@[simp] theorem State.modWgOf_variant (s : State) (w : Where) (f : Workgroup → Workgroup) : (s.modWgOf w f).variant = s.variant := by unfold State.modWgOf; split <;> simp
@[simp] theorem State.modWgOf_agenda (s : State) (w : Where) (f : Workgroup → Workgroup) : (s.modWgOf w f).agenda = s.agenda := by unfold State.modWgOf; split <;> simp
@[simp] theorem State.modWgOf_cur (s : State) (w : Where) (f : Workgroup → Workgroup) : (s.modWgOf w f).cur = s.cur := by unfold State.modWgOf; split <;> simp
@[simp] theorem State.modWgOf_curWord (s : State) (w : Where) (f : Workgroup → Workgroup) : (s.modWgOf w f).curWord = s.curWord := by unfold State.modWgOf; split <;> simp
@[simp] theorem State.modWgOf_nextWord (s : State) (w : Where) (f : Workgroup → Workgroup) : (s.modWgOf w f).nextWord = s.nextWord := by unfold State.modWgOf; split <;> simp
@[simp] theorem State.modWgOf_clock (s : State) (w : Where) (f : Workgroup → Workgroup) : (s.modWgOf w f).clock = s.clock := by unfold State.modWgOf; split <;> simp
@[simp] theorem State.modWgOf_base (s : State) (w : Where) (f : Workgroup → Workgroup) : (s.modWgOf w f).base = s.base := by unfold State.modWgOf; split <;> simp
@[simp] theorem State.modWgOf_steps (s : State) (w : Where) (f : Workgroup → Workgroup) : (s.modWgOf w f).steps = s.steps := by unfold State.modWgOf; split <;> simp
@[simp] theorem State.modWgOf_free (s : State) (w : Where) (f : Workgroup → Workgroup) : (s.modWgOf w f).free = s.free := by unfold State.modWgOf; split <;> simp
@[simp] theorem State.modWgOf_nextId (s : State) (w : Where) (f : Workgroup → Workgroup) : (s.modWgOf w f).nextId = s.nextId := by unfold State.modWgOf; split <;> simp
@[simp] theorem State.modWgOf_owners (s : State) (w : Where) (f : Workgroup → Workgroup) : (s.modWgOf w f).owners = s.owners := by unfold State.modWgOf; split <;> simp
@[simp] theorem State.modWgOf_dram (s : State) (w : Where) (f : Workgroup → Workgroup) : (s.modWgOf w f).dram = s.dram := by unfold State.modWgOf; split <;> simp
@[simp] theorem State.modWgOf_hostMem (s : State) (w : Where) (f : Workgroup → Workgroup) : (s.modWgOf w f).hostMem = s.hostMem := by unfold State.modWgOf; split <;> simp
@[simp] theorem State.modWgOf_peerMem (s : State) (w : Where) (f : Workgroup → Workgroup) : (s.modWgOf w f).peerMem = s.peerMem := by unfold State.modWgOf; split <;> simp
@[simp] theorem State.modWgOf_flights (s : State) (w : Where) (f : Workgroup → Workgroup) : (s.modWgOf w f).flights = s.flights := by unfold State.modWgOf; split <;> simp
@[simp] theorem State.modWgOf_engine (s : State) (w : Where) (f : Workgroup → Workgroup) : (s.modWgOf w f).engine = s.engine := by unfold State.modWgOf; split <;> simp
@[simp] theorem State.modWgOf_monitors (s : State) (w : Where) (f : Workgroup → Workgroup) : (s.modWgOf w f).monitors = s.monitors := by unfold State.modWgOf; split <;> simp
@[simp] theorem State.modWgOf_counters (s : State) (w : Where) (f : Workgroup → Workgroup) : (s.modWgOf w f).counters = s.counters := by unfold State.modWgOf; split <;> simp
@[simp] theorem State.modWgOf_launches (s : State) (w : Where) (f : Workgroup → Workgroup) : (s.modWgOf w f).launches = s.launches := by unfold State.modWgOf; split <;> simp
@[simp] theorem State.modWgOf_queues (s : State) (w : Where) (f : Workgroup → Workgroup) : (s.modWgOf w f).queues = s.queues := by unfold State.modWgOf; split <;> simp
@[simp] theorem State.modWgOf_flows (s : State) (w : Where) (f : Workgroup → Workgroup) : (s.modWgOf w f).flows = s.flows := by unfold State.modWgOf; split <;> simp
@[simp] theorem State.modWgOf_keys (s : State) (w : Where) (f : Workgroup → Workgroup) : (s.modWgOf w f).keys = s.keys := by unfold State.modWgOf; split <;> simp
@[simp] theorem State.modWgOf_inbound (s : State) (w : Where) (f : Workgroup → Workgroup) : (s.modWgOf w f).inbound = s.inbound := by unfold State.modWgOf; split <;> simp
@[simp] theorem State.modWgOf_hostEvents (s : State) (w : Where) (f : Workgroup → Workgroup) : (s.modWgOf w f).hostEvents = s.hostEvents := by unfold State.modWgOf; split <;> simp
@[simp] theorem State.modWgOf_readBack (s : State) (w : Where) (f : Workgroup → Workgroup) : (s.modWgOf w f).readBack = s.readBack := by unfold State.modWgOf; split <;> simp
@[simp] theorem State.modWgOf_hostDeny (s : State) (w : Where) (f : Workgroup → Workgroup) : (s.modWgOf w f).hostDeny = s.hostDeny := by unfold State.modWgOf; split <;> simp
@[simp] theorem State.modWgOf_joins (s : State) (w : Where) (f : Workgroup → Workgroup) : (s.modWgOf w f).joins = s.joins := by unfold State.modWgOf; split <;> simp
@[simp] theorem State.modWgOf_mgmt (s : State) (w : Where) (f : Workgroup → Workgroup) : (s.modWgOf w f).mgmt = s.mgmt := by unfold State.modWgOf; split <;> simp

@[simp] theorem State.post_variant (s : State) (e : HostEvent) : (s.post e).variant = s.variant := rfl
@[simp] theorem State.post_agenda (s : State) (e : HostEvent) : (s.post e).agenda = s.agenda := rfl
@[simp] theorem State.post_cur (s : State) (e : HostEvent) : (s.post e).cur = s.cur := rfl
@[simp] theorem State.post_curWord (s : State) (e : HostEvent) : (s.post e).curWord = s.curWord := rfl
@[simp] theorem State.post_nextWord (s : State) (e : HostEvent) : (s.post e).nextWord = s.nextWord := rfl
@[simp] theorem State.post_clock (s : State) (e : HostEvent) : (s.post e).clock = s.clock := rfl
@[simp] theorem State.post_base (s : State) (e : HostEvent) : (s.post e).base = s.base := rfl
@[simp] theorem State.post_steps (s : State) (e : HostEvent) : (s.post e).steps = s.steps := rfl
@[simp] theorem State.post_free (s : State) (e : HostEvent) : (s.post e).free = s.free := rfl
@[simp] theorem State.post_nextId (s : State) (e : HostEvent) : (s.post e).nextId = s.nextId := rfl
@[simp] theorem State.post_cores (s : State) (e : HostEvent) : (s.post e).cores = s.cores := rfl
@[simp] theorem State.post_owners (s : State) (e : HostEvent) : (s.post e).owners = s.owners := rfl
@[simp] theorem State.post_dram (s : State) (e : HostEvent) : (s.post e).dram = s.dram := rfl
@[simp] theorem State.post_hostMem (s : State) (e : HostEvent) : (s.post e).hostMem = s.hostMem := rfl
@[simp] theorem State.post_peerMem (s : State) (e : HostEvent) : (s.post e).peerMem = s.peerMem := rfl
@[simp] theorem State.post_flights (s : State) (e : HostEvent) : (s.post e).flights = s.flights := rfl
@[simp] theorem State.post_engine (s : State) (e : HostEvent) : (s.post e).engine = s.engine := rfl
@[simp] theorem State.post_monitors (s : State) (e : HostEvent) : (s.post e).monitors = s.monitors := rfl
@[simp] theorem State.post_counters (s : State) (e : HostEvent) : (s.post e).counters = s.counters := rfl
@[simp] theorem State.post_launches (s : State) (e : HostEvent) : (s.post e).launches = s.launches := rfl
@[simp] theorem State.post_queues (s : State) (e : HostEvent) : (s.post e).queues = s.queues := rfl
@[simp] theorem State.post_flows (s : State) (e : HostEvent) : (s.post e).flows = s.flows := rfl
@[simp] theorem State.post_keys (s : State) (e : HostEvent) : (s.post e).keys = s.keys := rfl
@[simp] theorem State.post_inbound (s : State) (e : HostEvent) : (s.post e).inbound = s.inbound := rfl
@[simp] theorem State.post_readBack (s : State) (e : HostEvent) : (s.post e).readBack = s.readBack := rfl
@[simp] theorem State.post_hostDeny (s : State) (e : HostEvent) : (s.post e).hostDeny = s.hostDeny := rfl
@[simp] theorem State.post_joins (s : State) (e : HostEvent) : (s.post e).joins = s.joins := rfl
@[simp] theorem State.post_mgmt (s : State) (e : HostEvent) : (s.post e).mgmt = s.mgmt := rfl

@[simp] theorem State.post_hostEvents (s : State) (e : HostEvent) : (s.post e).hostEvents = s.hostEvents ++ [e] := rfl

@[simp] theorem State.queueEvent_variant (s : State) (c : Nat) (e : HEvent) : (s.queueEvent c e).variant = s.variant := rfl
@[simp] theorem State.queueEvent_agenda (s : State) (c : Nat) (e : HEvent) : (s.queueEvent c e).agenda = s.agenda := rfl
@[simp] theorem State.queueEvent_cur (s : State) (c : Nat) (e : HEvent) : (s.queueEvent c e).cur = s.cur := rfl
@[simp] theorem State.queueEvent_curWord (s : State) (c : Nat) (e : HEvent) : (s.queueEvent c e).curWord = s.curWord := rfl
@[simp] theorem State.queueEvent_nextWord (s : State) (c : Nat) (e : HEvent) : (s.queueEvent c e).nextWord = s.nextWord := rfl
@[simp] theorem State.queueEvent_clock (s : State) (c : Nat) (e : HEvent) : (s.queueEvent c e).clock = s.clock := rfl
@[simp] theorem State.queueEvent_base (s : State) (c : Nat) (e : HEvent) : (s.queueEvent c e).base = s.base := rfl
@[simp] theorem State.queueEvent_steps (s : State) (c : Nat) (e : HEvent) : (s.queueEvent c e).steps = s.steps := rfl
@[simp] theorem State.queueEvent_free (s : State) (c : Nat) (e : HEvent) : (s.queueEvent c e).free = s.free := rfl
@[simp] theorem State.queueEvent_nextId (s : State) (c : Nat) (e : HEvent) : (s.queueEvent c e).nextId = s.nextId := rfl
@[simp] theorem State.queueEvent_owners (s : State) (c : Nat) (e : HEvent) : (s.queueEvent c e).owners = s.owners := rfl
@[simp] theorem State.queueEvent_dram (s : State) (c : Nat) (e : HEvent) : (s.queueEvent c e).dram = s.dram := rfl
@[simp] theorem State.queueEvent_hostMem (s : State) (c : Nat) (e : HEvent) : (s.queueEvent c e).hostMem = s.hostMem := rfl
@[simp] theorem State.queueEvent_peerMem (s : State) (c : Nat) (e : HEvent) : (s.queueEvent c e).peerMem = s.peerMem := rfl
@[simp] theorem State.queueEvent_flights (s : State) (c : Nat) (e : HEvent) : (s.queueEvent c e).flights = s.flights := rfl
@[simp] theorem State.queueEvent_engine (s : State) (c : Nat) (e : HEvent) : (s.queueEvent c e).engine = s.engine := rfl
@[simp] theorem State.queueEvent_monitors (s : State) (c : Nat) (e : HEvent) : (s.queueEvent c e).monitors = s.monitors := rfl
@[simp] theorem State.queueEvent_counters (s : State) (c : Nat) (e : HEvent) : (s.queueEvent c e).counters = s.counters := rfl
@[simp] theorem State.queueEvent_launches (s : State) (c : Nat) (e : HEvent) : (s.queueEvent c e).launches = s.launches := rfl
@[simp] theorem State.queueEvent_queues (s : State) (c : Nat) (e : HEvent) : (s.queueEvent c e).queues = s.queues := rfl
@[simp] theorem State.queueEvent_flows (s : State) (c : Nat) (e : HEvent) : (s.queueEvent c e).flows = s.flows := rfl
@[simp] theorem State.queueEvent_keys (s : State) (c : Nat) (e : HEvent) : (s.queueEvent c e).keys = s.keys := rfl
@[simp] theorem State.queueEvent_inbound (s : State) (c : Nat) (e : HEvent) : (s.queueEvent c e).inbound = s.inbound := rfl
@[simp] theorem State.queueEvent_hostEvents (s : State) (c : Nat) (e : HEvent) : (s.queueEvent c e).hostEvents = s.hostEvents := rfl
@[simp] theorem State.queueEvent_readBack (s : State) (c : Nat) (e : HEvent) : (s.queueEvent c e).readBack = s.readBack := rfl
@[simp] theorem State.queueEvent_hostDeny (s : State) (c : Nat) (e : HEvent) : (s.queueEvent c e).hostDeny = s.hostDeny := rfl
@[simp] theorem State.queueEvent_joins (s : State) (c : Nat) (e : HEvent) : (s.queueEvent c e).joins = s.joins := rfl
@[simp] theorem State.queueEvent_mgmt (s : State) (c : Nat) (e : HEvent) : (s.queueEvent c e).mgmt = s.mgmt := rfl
· · · · ·
Action item » Lines wanted from the listing above: the line with "(s.post e).base = s.base := rfl" up to and including the line with "(s.post e).counters = s.counters := rfl". Please write them out exactly, adding nothing else.

Worked solution »
@[simp] theorem State.post_base (s : State) (e : HostEvent) : (s.post e).base = s.base := rfl
@[simp] theorem State.post_steps (s : State) (e : HostEvent) : (s.post e).steps = s.steps := rfl
@[simp] theorem State.post_free (s : State) (e : HostEvent) : (s.post e).free = s.free := rfl
@[simp] theorem State.post_nextId (s : State) (e : HostEvent) : (s.post e).nextId = s.nextId := rfl
@[simp] theorem State.post_cores (s : State) (e : HostEvent) : (s.post e).cores = s.cores := rfl
@[simp] theorem State.post_owners (s : State) (e : HostEvent) : (s.post e).owners = s.owners := rfl
@[simp] theorem State.post_dram (s : State) (e : HostEvent) : (s.post e).dram = s.dram := rfl
@[simp] theorem State.post_hostMem (s : State) (e : HostEvent) : (s.post e).hostMem = s.hostMem := rfl
@[simp] theorem State.post_peerMem (s : State) (e : HostEvent) : (s.post e).peerMem = s.peerMem := rfl
@[simp] theorem State.post_flights (s : State) (e : HostEvent) : (s.post e).flights = s.flights := rfl
@[simp] theorem State.post_engine (s : State) (e : HostEvent) : (s.post e).engine = s.engine := rfl
@[simp] theorem State.post_monitors (s : State) (e : HostEvent) : (s.post e).monitors = s.monitors := rfl
@[simp] theorem State.post_counters (s : State) (e : HostEvent) : (s.post e).counters = s.counters := rfl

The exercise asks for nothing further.